## LISTED ENTRIES

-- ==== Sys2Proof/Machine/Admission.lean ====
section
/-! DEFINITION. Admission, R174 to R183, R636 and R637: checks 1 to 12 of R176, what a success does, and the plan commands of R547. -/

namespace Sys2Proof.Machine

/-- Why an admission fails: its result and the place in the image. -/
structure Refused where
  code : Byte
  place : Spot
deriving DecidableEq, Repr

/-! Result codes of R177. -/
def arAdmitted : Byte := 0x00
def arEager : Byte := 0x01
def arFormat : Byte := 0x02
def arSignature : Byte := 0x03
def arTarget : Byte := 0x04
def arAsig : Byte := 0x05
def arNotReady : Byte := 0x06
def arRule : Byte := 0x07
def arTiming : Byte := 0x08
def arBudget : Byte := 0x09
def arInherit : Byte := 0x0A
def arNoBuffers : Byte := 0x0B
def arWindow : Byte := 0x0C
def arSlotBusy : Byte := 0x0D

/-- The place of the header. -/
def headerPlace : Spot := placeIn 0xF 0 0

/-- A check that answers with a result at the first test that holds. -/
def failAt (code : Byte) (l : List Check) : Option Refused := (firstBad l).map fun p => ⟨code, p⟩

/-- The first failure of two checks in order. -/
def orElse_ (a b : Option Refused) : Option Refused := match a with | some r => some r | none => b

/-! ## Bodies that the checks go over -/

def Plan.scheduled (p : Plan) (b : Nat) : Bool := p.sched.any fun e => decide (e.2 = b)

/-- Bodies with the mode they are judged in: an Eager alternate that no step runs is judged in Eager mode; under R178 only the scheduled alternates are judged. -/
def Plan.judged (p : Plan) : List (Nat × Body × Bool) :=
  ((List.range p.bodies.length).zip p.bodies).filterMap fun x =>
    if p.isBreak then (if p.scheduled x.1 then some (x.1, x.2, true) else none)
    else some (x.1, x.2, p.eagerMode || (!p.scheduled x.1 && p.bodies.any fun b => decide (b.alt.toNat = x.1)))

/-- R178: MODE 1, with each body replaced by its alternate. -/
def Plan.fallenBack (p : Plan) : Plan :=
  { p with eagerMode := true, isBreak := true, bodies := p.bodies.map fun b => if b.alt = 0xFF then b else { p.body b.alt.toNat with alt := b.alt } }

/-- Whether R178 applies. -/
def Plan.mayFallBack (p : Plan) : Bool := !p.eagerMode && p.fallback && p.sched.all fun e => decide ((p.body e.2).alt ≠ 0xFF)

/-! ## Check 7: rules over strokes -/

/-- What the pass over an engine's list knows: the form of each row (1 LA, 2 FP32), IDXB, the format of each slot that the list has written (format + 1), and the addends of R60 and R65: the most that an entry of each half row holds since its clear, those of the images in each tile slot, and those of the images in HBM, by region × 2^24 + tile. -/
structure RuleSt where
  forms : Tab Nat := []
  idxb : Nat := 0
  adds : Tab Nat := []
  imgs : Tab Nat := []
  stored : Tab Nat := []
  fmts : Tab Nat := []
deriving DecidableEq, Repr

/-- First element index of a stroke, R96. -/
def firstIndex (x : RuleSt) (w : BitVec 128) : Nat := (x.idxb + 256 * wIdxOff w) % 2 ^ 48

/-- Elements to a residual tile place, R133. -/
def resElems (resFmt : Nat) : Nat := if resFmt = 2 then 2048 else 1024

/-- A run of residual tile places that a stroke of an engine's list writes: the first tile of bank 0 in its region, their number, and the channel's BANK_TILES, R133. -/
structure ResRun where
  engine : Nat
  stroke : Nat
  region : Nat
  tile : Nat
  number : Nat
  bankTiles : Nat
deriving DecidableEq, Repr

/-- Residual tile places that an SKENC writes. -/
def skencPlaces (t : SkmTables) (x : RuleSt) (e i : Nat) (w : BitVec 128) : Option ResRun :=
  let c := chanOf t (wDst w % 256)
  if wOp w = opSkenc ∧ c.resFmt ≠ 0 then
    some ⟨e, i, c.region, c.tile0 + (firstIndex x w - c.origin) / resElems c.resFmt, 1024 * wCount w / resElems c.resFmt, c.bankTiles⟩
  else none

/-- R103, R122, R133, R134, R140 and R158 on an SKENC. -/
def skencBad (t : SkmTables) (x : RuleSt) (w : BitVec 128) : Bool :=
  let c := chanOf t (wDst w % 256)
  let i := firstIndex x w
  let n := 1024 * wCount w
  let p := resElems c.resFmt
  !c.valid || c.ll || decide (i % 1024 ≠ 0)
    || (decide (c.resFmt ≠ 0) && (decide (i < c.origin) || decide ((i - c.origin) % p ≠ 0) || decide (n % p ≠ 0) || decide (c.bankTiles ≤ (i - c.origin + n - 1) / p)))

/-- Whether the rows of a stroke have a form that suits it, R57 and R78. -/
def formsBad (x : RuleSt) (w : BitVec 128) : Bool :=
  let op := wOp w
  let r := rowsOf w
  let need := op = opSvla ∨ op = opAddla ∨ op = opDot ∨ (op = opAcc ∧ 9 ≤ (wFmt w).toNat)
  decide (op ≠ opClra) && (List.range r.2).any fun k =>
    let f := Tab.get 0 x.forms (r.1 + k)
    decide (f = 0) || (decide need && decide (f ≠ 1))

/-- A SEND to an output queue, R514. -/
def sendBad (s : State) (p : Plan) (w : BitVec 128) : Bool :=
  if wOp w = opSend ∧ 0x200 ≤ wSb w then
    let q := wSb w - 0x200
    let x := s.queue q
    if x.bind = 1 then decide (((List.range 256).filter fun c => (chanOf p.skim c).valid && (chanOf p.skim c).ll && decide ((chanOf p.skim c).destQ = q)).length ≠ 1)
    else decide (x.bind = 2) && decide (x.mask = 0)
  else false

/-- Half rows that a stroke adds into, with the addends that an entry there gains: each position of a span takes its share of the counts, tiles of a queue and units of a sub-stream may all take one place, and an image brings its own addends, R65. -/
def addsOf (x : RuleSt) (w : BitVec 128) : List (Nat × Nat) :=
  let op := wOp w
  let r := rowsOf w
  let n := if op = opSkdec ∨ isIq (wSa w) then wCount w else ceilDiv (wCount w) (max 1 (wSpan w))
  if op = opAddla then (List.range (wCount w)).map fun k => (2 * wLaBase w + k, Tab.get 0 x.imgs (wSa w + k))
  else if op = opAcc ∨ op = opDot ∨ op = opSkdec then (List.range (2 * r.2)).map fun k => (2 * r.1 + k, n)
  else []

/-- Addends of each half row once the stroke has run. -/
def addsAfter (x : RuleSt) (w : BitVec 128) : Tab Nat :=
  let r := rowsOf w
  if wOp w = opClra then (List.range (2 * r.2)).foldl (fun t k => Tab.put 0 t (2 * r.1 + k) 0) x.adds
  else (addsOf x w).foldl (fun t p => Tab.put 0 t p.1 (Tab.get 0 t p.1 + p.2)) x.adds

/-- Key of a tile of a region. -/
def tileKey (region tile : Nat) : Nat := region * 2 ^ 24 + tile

## YOUR OBJECTIVE
Retype word for word everything in the listing above from the line that holds "if wOp w = opSkenc ∧ c.resFmt ≠ 0 then" down to the line that holds "def skencBad (t". Keep both end lines and leave out the rest.

## SOLUTION FOR THIS PROBLEM
  if wOp w = opSkenc ∧ c.resFmt ≠ 0 then
    some ⟨e, i, c.region, c.tile0 + (firstIndex x w - c.origin) / resElems c.resFmt, 1024 * wCount w / resElems c.resFmt, c.bankTiles⟩
  else none

/-- R103, R122, R133, R134, R140 and R158 on an SKENC. -/
def skencBad (t : SkmTables) (x : RuleSt) (w : BitVec 128) : Bool :=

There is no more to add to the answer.